Researchers will compare lyophilized FMT capsules to placebo capsules to see if FMT reduces IBS symptoms and improves quality of life and mental health.
Participants will:
Be randomly assigned to receive either lyophilized FMT capsules or placebo capsules for three consecutive days.
Take the capsules under supervision after receiving a proton pump inhibitor before the first dose.
Complete questionnaires assessing symptom severity, quality of life, anxiety, and depression at baseline, 4 weeks, and 12 weeks after treatment.
Attend follow-up visits at 4 weeks and 12 weeks after treatment and receive a telephone follow-up call 10 days after capsule ingestion.
Report any adverse events and have vital signs and medical information monitored during follow-up.
This study will help determine whether oral lyophilized FMT capsules are a safe and effective treatment option for adults with refractory IBS.
Study Overview
Status
Conditions
Intervention / Treatment
Detailed Description
Irritable bowel syndrome (IBS) is a common functional gastrointestinal disorder affecting approximately 7-21% of the population in Western countries. In Croatia, the estimated prevalence is up to 28%. IBS is a symptom-based condition with a chronic course that significantly affects quality of life, social functioning, and work productivity. It is characterized by disturbances in gastrointestinal motility, altered intestinal secretion, and visceral hypersensitivity in the absence of identifiable structural or biochemical abnormalities.
The exact etiology and pathophysiology of IBS remain incompletely understood. Current evidence suggests that IBS develops through a complex interaction of multiple mechanisms rather than a single underlying cause. These mechanisms include abnormal gastrointestinal motility, visceral hypersensitivity, low-grade intestinal inflammation, psychosocial factors, alterations in the brain-gut axis, and environmental influences. Increasing attention has been directed toward the role of intestinal microbiota, as changes in the composition and diversity of gut microorganisms have been observed in patients with IBS.

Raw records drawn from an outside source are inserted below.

-- ==== Sys2Proof/Certificates/Slice0/Obligations.lean ====
section
/-! DEFINITION. The statements for the provers: what each command of the block does, and what holds of all of them. Each docstring names the
rules that its statement formalises. -/

open Sys2Proof Sys2Proof.Machine

/-- The step of a block: the command at the front of the queue is run on the state with the queue's rest. With an empty queue the first
command that paused while the management cores were away runs once they are back, and with none the block idles (log entries 1 and 80). -/
def Obligations.StepRunsTheFrontCommand : Prop :=
  (∀ (c : Instr) (cs : List Instr) (s : State), s.pending = c :: cs → step s = exec c { s with pending := cs }) ∧
  (∀ (c : Instr) (s : State), step { s with pending := c :: s.pending } = exec c s) ∧
  ∀ s : State, s.pending = [] →
    (s.dev.cores.paused = [] → step s = .next s) ∧ (s.dev.coresGone = true → step s = .next s) ∧
    ∀ c cs, s.dev.cores.paused = c :: cs → s.dev.coresGone = false →
      step s = exec c { s with dev := { s.dev with cores := { s.dev.cores with paused := cs } } }

/-- Every step answers a next state, whatever the commands and the state, and it takes one command off the front of the queue and adds none:
no command faults and none is refused by the model. -/
def Obligations.EveryStepAnswersAndTakesOneCommand : Prop :=
  ∀ s : State, ∃ t, step s = .next t ∧ t.pending = s.pending.tail

/-- R29, R298, R330, R396, R408, R459: the state after cold reset: no command waits, the stroke count and the offset of the timestamp are 0,
the device is unprimed, no event is pending, no debug scope is open, every counter reads 0, nothing is queued, and both memories, with
nothing listed, are in canonical form. -/
def Obligations.StateAfterColdReset : Prop :=
  let d := State.reset.dev
  State.reset.pending = [] ∧ d.time.loc = 0 ∧ d.time.tsOfs = 0 ∧ d.stamp = 0 ∧ d.prim = .unprimed ∧ d.ev.pend = 0 ∧ d.sec.scope = 0#4 ∧
    (∀ n, (d.cnt n).count = 0) ∧ d.acts = [] ∧ d.wmap = [] ∧ d.cfg.txn.st = .idle ∧ d.pwr.st = 0 ∧ d.dram = [] ∧ d.nvm = [] ∧
    OkMem d.dram d.nvm

/-- R165 and R1: the home slice of an exposed page is the exclusive or of its six-bit fields, cut to five bits on a device of 32 home slices,
and memory tile MT(n div 16) holds home slice HSn; the manual's worked example. -/
def Obligations.HomeSliceOfAPage : Prop :=
  (∀ (d : Dev) (p h : Nat), p < 2 ^ 34 →
    h = p % 64 ^^^ p / 2 ^ 6 % 64 ^^^ p / 2 ^ 12 % 64 ^^^ p / 2 ^ 18 % 64 ^^^ p / 2 ^ 24 % 64 ^^^ p / 2 ^ 30 →
    (d.nHs = 64 → d.home p = h) ∧ (d.nHs = 32 → d.home p = h % 32) ∧ d.homeTile p = d.home p / 16) ∧
  ∀ d : Dev, d.home (0x12345000 / 4096) = 26 ∧ d.homeTile (0x12345000 / 4096) = 1

/-- R443: a register access packet that the guest sends to the device is discarded and counted in VIOLATIONS, and nothing else changes. -/
def Obligations.GuestRegisterPacketsAreDiscarded : Prop :=
  ∀ s : State, s.dev.hasGuest = true → Leaves .guestRegisterAccessPacket s
    { s.dev with gst := { s.dev.gst with violations := if s.dev.gst.violations < 65535 then s.dev.gst.violations + 1 else 65535 } }

/-- R72: Device Reset completes with Success and orders a reset for the second boundary after its completion; the boundary at which it is due
resets the device as `RESET_N` does and primes it again, and the boundary before it does not reset. -/
def Obligations.DeviceResetAtTheSecondBoundary : Prop :=
  (∀ (src : Src) (s : State) (d : Dev), Accepted (.deviceReset src []) s src d → d.resetDue = none → Leaves (.deviceReset src []) s
    ({ d with resetDue := some (d.time.loc + 2) }.reply src .success)) ∧
  (∀ (s : State) (t : Nat) (x : Samples), s.dev.resetDue = some t → s.dev.resetHeld = false →
    (t = s.dev.time.loc + 1 → Leaves (.strokeBoundary x) s ((s.dev.tick x.halfNs).resetAndPrime.plantBoundary x)) ∧
    (s.dev.time.loc + 1 < t → ∀ e : Dev, e = (s.dev.tick x.halfNs).stepOne s.dev x → Leaves (.strokeBoundary x) s
      ((((((e.alignBoundary s.dev).cntBoundary s.dev x.signals).bwBoundary s.dev x.bytes e.poolMoves).runActs s.dev).sendFrames).stepsFiveSix
        x.heldBack))) ∧
  (∀ s : State, s.dev.resetHeld = false → s.dev.therm.latched = false → Leaves (.resetN false) s s.dev.resetAndPrime)

/-- R88: the word of a well map entry holds every field of it: an entry whose fields fit is what its word decodes to, the reserved bits of the
word are 0, and a word whose STATE is used and whose reserved bits are 0 is the word of what it decodes to. -/
def Obligations.MapEntryAndItsWordAgree : Prop :=
  (∀ e : MapEntry, e.fits = true → MapEntry.decode e.encode = some e) ∧
  (∀ e : MapEntry, e.encode.extractLsb' 48 24 = 0#24) ∧
  ∀ (w : BitVec 128) (e : MapEntry), MapEntry.decode w = some e → w.extractLsb' 48 24 = 0#24 → e.encode = w ∧ e.fits = true

/-- R29, R38, R366, R459: the stroke count rises by exactly one at every boundary and changes at nothing else but a cold reset and a reset
crossing in which VDD_CT fell below its reset level, which clear it; the offset of the device timestamp changes only by Set Timestamp and
cold reset. It is stated of every command, whatever the state, and of a step without a command. -/
def Obligations.OnlyBoundariesCountStrokes : Prop :=
  (∀ (c : Instr) (s t : State), OkMem s.dev.dram s.dev.nvm → exec c s = .next t →
    ((∀ x, c = .strokeBoundary x → t.dev.time.loc = s.dev.time.loc + 1) ∧
     ((∀ x, c ≠ .strokeBoundary x) → (∀ x, c ≠ .coldReset x) → (∀ r x ct, c ≠ .resetCrossing r x ct) →
        t.dev.time.loc = s.dev.time.loc) ∧
     (∀ r x ct, c = .resetCrossing r x ct → t.dev.time.loc = s.dev.time.loc ∨ t.dev.time.loc = 0) ∧
     (∀ x, c = .coldReset x → t.dev.time.loc = 0 ∧ t.dev.time.tsOfs = 0) ∧
     ((∀ src v, c ≠ .setTimestamp src v) → (∀ x, c ≠ .coldReset x) → t.dev.time.tsOfs = s.dev.time.tsOfs))) ∧
  ∀ s t : State, s.pending = [] → s.dev.cores.paused = [] → step s = .next t → t.dev.time = s.dev.time

/-- The invariant of the byte memories: a step from a state whose DRAM and NVM are in canonical form leads to one whose DRAM and NVM are. -/
def Obligations.MemoryStaysCanonical : Prop :=
  ∀ s t : State, OkMem s.dev.dram s.dev.nvm → step s = .next t → OkMem t.dev.dram t.dev.nvm

/-- R3, R316, R318, R320, R321, R332: the OTP changes only by the four security messages that burn it, which change no field but as that field
may be burnt; every other command leaves it as it is. -/
def Obligations.OtpIsOnlyBurntBySecurityMessages : Prop :=
  ∀ (c : Instr) (s t : State), OkMem s.dev.dram s.dev.nvm → exec c s = .next t →
    OtpKept s.dev.otp t.dev.otp ∧
    ((∀ x r, c ≠ .claimOwnership x r) → (∀ x r, c ≠ .transferOwnership x r) → (∀ x r, c ≠ .revokeVendorKey x r) →
      (∀ x r, c ≠ .decommission x r) → t.dev.otp = s.dev.otp)

/-- R289, R304, R306: the NVM changes only where a Stage, a Validate or a Commit ends its write; every other command leaves every byte of it
as it is. -/
def Obligations.NvmIsOnlyWrittenByTheTransaction : Prop :=
  ∀ (c : Instr) (s t : State), OkMem s.dev.dram s.dev.nvm → exec c s = .next t →
    (∀ b, c ≠ .stageComplete b) → (∀ b, c ≠ .validateComplete b) → (∀ b, c ≠ .commitSlotWritten b) →
    ∀ a, Memory.read nvmBlank t.dev.nvm a = Memory.read nvmBlank s.dev.nvm a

IBS symptoms vary widely between individuals and can significantly impair daily functioning and overall well-being. According to the Rome IV diagnostic criteria, IBS can be classified into four subtypes based on predominant bowel habits: diarrhea-predominant (IBS-D), constipation-predominant (IBS-C), mixed type (IBS-M), and unclassified IBS (IBS-U). Studies have demonstrated differences in intestinal microbiota composition between these subtypes, suggesting that microbial imbalance may contribute to the development and persistence of symptoms.

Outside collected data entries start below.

-- ==== Sys2Proof/Laws/State.lean ====
section
/-! SUPPORT. What each small operation on the state leaves: reading a table that was written, the record of one unit after it was
changed, and the fields that a change of one field leaves alone. -/

namespace Sys2Proof.Machine

open Sys2Proof

/-! ### Sparse tables -/

@[simp] theorem Tbl.get_nil {α : Type} (dflt : α) (k : Nat) : Tbl.get dflt [] k = dflt := rfl

theorem Tbl.get_put {α : Type} (dflt : α) (t : Tbl α) (k : Nat) (v : α) (j : Nat) :
    Tbl.get dflt (Tbl.put t k v) j = if j = k then v else Tbl.get dflt t j := by
  induction t with
  | nil => rfl
  | cons x t ih =>
    obtain ⟨i, w⟩ := x
    simp only [Tbl.put]
    split
    · subst_vars; simp only [Tbl.get]; split <;> simp_all
    · split
      · simp only [Tbl.get]
      · simp only [Tbl.get, ih]
        split
        · have : j ≠ k := by omega
          simp [this]
        · rfl

theorem Tbl.get_del {α : Type} (dflt : α) (t : Tbl α) (k j : Nat) :
    Tbl.get dflt (Tbl.del t k) j = if j = k then dflt else Tbl.get dflt t j := by
  induction t with
  | nil => simp [Tbl.del, Tbl.get]
  | cons x t ih =>
    obtain ⟨i, w⟩ := x
    simp only [Tbl.del] at ih
    simp only [Tbl.del, List.filter_cons]
    split
    · simp only [Tbl.get, ih]; split <;> simp_all
    · simp only [Tbl.get, ih]; split <;> simp_all

theorem Tbl.get_set {α : Type} [DecidableEq α] (dflt : α) (t : Tbl α) (k : Nat) (v : α) (j : Nat) :
    Tbl.get dflt (Tbl.set dflt t k v) j = if j = k then v else Tbl.get dflt t j := by
  unfold Tbl.set
  split
  · rw [Tbl.get_del]; split <;> simp_all
  · exact Tbl.get_put dflt t k v j

theorem Tbl.get_upd {α : Type} [DecidableEq α] (dflt : α) (t : Tbl α) (k : Nat) (f : α → α) (j : Nat) :
    Tbl.get dflt (Tbl.upd dflt t k f) j = if j = k then f (Tbl.get dflt t k) else Tbl.get dflt t j :=
  Tbl.get_set dflt t k _ j

/-! ### The record of one unit after a change -/

@[simp] theorem Dev.head_setHead (d : Dev) (n : Nat) (f) (j : Nat) :
    (d.setHead n f).head j = if j = n then f (d.head n) else d.head j := Tbl.get_upd _ _ n f j
@[simp] theorem Dev.tile_setTile (d : Dev) (n : Nat) (f) (j : Nat) :
    (d.setTile n f).tile j = if j = n then f (d.tile n) else d.tile j := Tbl.get_upd _ _ n f j
@[simp] theorem Dev.pump_setPump (d : Dev) (n : Nat) (f) (j : Nat) :
    (d.setPump n f).pump j = if j = n then f (d.pump n) else d.pump j := Tbl.get_upd _ _ n f j
@[simp] theorem Dev.enc_setEnc (d : Dev) (n : Nat) (f) (j : Nat) :
    (d.setEnc n f).enc j = if j = n then f (d.enc n) else d.enc j := Tbl.get_upd _ _ n f j
@[simp] theorem Dev.dec_setDec (d : Dev) (n : Nat) (f) (j : Nat) :
    (d.setDec n f).dec j = if j = n then f (d.dec n) else d.dec j := Tbl.get_upd _ _ n f j
@[simp] theorem Dev.hsl_setHs (d : Dev) (n : Nat) (f) (j : Nat) :
    (d.setHs n f).hsl j = if j = n then f (d.hsl n) else d.hsl j := Tbl.get_upd _ _ n f j
@[simp] theorem Dev.dom_setDom (d : Dev) (n : Nat) (f) (j : Nat) :
    (d.setDom n f).dom j = if j = n then f (d.dom n) else d.dom j := Tbl.get_upd _ _ n f j
@[simp] theorem Dev.chan_setChan (d : Dev) (n : Nat) (f) (j : Nat) :
    (d.setChan n f).chan j = if j = n then f (d.chan n) else d.chan j := Tbl.get_upd _ _ n f j
@[simp] theorem Dev.port_setPort (d : Dev) (n : Nat) (f) (j : Nat) :
    (d.setPort n f).port j = if j = n then f (d.port n) else d.port j := Tbl.get_upd _ _ n f j
@[simp] theorem Dev.route_setRoute (d : Dev) (n : Nat) (f) (j : Nat) :
    (d.setRoute n f).route j = if j = n then f (d.route n) else d.route j := Tbl.get_upd _ _ n f j
@[simp] theorem Dev.bay_setBay (d : Dev) (n : Nat) (f) (j : Nat) :
    (d.setBay n f).bay j = if j = n then f (d.bay n) else d.bay j := Tbl.get_upd _ _ n f j
@[simp] theorem Dev.sens_setSens (d : Dev) (n : Nat) (f) (j : Nat) :
    (d.setSens n f).sens j = if j = n then f (d.sens n) else d.sens j := Tbl.get_upd _ _ n f j
@[simp] theorem Dev.bw_setBw (d : Dev) (n : Nat) (f) (j : Nat) :
    (d.setBw n f).bw j = if j = n then f (d.bw n) else d.bw j := Tbl.get_upd _ _ n f j
@[simp] theorem Dev.pert_setPert (d : Dev) (n : Nat) (f) (j : Nat) :
    (d.setPert n f).pert j = if j = n then f (d.pert n) else d.pert j := Tbl.get_upd _ _ n f j
@[simp] theorem Dev.modu_setMod (d : Dev) (n : Nat) (f) (j : Nat) :
    (d.setMod n f).modu j = if j = n then f (d.modu n) else d.modu j := Tbl.get_upd _ _ n f j
@[simp] theorem Dev.kd_setKd (d : Dev) (n : Nat) (f) (j : Nat) :
    (d.setKd n f).kd j = if j = n then f (d.kd n) else d.kd j := Tbl.get_upd _ _ n f j
@[simp] theorem Dev.book_setBook (d : Dev) (n : Nat) (f) (j : Nat) :
    (d.setBook n f).book j = if j = n then f (d.book n) else d.book j := by
  unfold Dev.book Dev.setBook
  by_cases h : j = n
  · subst h; simpa using Tbl.get_upd _ _ j f j
  · simp only [h, if_false, Tbl.upd, Tbl.set]
    split
    · rw [Tbl.get_del]; simp [h]
    · rw [Tbl.get_put]; simp [h]
@[simp] theorem Dev.cnt_setCnt (d : Dev) (n : Nat) (f) (j : Nat) :
    (d.setCnt n f).cnt j = if j = n then f (d.cnt n) else d.cnt j := by
  unfold Dev.cnt Dev.setCnt
  by_cases h : j = n
  · subst h; simpa using Tbl.get_upd _ _ j f j
  · simp only [h, if_false, Tbl.upd, Tbl.set]
    split
    · rw [Tbl.get_del]; simp [h]
    · rw [Tbl.get_put]; simp [h]
@[simp] theorem Dev.rank_setRank (d : Dev) (c r : Nat) (f) (j k : Nat) :
    (d.setRank c r f).rank j k = if j = c ∧ k = r then f (d.rank c r) else d.rank j k := by
  unfold Dev.rank Dev.setRank
  rw [Dev.chan_setChan]
  by_cases h : j = c
  · subst h
    simp only [if_true, Chan.rank, Chan.setRank, Tbl.get_upd, true_and]
  · simp [h]
@[simp] theorem Dev.entry_setEntry (d : Dev) (p : Nat) (e : MapEntry) (j : Nat) :
    (d.setEntry p e).entry j = if j = p then e else d.entry j := Tbl.get_set _ _ p e j
@[simp] theorem Dev.log_setLog (d : Dev) (k : Nat) (f) (j : Nat) :
    (d.setLog k f).log j = if j = k then f (d.log k) else d.log j := Tbl.get_upd _ _ k f j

Management of IBS remains challenging. Current treatment strategies include dietary modifications, antidepressants, pro- and anti-motility drugs, serotonin receptor agonists and antagonists, antibiotics, and probiotics. However, these approaches often provide limited or temporary relief, and many patients continue to experience persistent symptoms despite treatment.
Considering the growing evidence that alterations in gut microbiota play an important role in IBS pathogenesis, fecal microbiota transplantation (FMT) has emerged as a potential therapeutic option for gastrointestinal disorders associated with dysbiosis. FMT involves the transfer of processed stool from a healthy donor to a recipient with the goal of restoring a balanced intestinal microbiota. The effectiveness of FMT has been well established in the treatment of recurrent Clostridioides difficile infection. However, the efficacy of FMT in IBS remains under investigation, with clinical trials producing mixed results. Some studies have reported improvements in IBS symptoms after FMT, while others have not demonstrated significant benefits.
FMT can be delivered using several routes, including colonoscopy, nasoenteric tubes, enemas, or oral capsules. Capsule-based administration has gained interest because it is non-invasive, safer, more accessible, and generally more acceptable to patients than endoscopic methods. Previous studies have demonstrated that capsules containing frozen donor stool can be effective and comparable to other delivery methods in certain conditions such as Clostridioides difficile infection.
One limitation of capsules containing fresh or frozen stool is that patients often need to ingest a large number of capsules to receive an adequate therapeutic dose, sometimes several dozen capsules. This can reduce patient acceptance and complicate treatment administration. Recent advances in stool processing have introduced lyophilization techniques that enable concentration of fecal microbiota while significantly reducing the volume of fecal material required.
Lyophilization, also known as freeze-drying, is a dehydration process performed at low temperatures that preserves microbial viability while removing water content. This method allows the preparation of concentrated fecal microbiota products that require a smaller number of capsules while maintaining therapeutic potential. As a result, lyophilized FMT capsules may represent a more practical and patient-friendly method of microbiota transfer.
Although several randomized controlled trials and meta-analyses have investigated FMT for the treatment of IBS, most studies have used capsules containing frozen stool. Currently, there is limited evidence regarding the use of lyophilized FMT capsules for this indication. Therefore, additional studies are needed to evaluate their safety and therapeutic effectiveness in patients with IBS.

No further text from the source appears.